RECORDS PROVIDED section start

-- ==== Sys2Proof/Machine/Operands.lean ====
section
/-! DEFINITION. Bytes: Event Link frames and the receiver's judgement of them (R164, R165, R194), the codes of R193, the table
entries of R195, the records and blocks of R196, and the Voice Link frame of R197. -/

namespace Sys2Proof.Machine

open Sys2Proof

/-! ## Event Link frames (R164, R194) -/

/-- The 8-bit sum, carries dropped. -/
def sum8 (bytes : List Byte) : Byte := bytes.foldl (fun acc b => acc + b) 0

/-- The bytes of a frame: kind, length, payload and the check that makes the sum 0 (R164). -/
def frameBytes (f : Frame) : List Byte :=
  let body := f.kind :: BitVec.ofNat 8 f.payload.length :: f.payload
  body ++ [0 - sum8 body]

/-- A frame as it is received without framing errors. -/
def rxBytes (f : Frame) : List RxByte := (frameBytes f).map (fun b => ⟨b, false⟩)

/-- What the receiver finds at the start of a run of bytes (R164, R166): not yet a whole frame; a good frame and its length; a bad
one and its length. -/
inductive Judgement where
  | incomplete
  | good (f : Frame) (length : Nat)
  | bad (length : Nat)
  deriving DecidableEq, Repr

/-- The judgement of a frame whose L + 3 bytes have all arrived. -/
def judgeWhole (frame : List RxByte) : Judgement :=
  if sum8 (frame.map (·.val)) = 0 ∧ frame.all (fun b => !b.framingError) then
    match frame with
    | k :: _ :: rest => .good ⟨k.val, (rest.dropLast).map (·.val)⟩ frame.length
    | _ => .incomplete
  else .bad frame.length

/-- The frame read from the first byte on (R164): bad at a length byte above 40 or with a framing error in it, otherwise judged at
its check byte (R166), in HUNT too, a framing error in the kind byte included (log entry 16, DESIGN CHOICE). -/
def judge (bytes : List RxByte) : Judgement :=
  match bytes with
  | _ :: l :: _ =>
    if Config.maxPayload < l.val.toNat ∨ l.framingError then .bad 2
    else if bytes.length < l.val.toNat + 3 then .incomplete
    else judgeWhole (bytes.take (l.val.toNat + 3))
  | _ => .incomplete

/-- The hunt (R165): a bad start is rejected and the next byte is the new start. The bytes after a good frame, or else the bytes
still held. -/
def hunt : List RxByte → Option (List RxByte) × List RxByte
  | [] => (none, [])
  | b :: bs =>
    match judge (b :: bs) with
    | .good _ n => (some ((b :: bs).drop n), [])
    | .bad _ => hunt bs
    | .incomplete => (none, b :: bs)

/-- The payload length an event's kind requires (R194). -/
def eventLength (kind : Byte) : Option Nat :=
  match kind.toNat with
  | 0x10 => some 3 | 0x11 => some 2 | 0x12 => some 2 | 0x13 => some 3
  | 0x14 => some 3 | 0x15 => some 3 | 0x16 => some 1 | 0x17 => some 2
  | _ => none

/-- The kind codes of the requests (R194). -/
def isRequestKind (kind : Byte) : Bool := 0x20#8 ≤ kind && kind ≤ 0x2D#8

/-- A good frame that is ignored (R167): any code that is no event and no request; an event of a wrong payload length. The IDLE
frame proper, with no payload, is a command of its own. -/
def ignorable (f : Frame) : Bool :=
  match eventLength f.kind with
  | some n => f.payload.length ≠ n
  | none => !(isRequestKind f.kind) && f ≠ ⟨0, []⟩

/-- The requests (R194). -/
inductive ReqKind where
  | status | tableRead | tableWrite | tableMerge | patchRecall | patchStore | setupSave | calSave
  | tuneStart | tuneAbort | barrierApplied | barrierDelivered | counterSnapshot | reset
  deriving DecidableEq, Repr

/-- The request's kind code (R194). -/
def ReqKind.code : ReqKind → Byte
  | .status => 0x20#8 | .tableRead => 0x21#8 | .tableWrite => 0x22#8 | .tableMerge => 0x23#8
  | .patchRecall => 0x24#8 | .patchStore => 0x25#8 | .setupSave => 0x26#8 | .calSave => 0x27#8
  | .tuneStart => 0x28#8 | .tuneAbort => 0x29#8 | .barrierApplied => 0x2A#8 | .barrierDelivered => 0x2B#8
  | .counterSnapshot => 0x2C#8 | .reset => 0x2D#8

RECORDS PROVIDED section end

Look above for the line that contains "entries of R195, the". Starting there, transcribe every line exactly until you have copied the line that contains "def rxBytes (f".

### EXERCISE RESPONSE
entries of R195, the records and blocks of R196, and the Voice Link frame of R197. -/

namespace Sys2Proof.Machine

open Sys2Proof

/-! ## Event Link frames (R164, R194) -/

/-- The 8-bit sum, carries dropped. -/
def sum8 (bytes : List Byte) : Byte := bytes.foldl (fun acc b => acc + b) 0

/-- The bytes of a frame: kind, length, payload and the check that makes the sum 0 (R164). -/
def frameBytes (f : Frame) : List Byte :=
  let body := f.kind :: BitVec.ofNat 8 f.payload.length :: f.payload
  body ++ [0 - sum8 body]

/-- A frame as it is received without framing errors. -/
def rxBytes (f : Frame) : List RxByte := (frameBytes f).map (fun b => ⟨b, false⟩)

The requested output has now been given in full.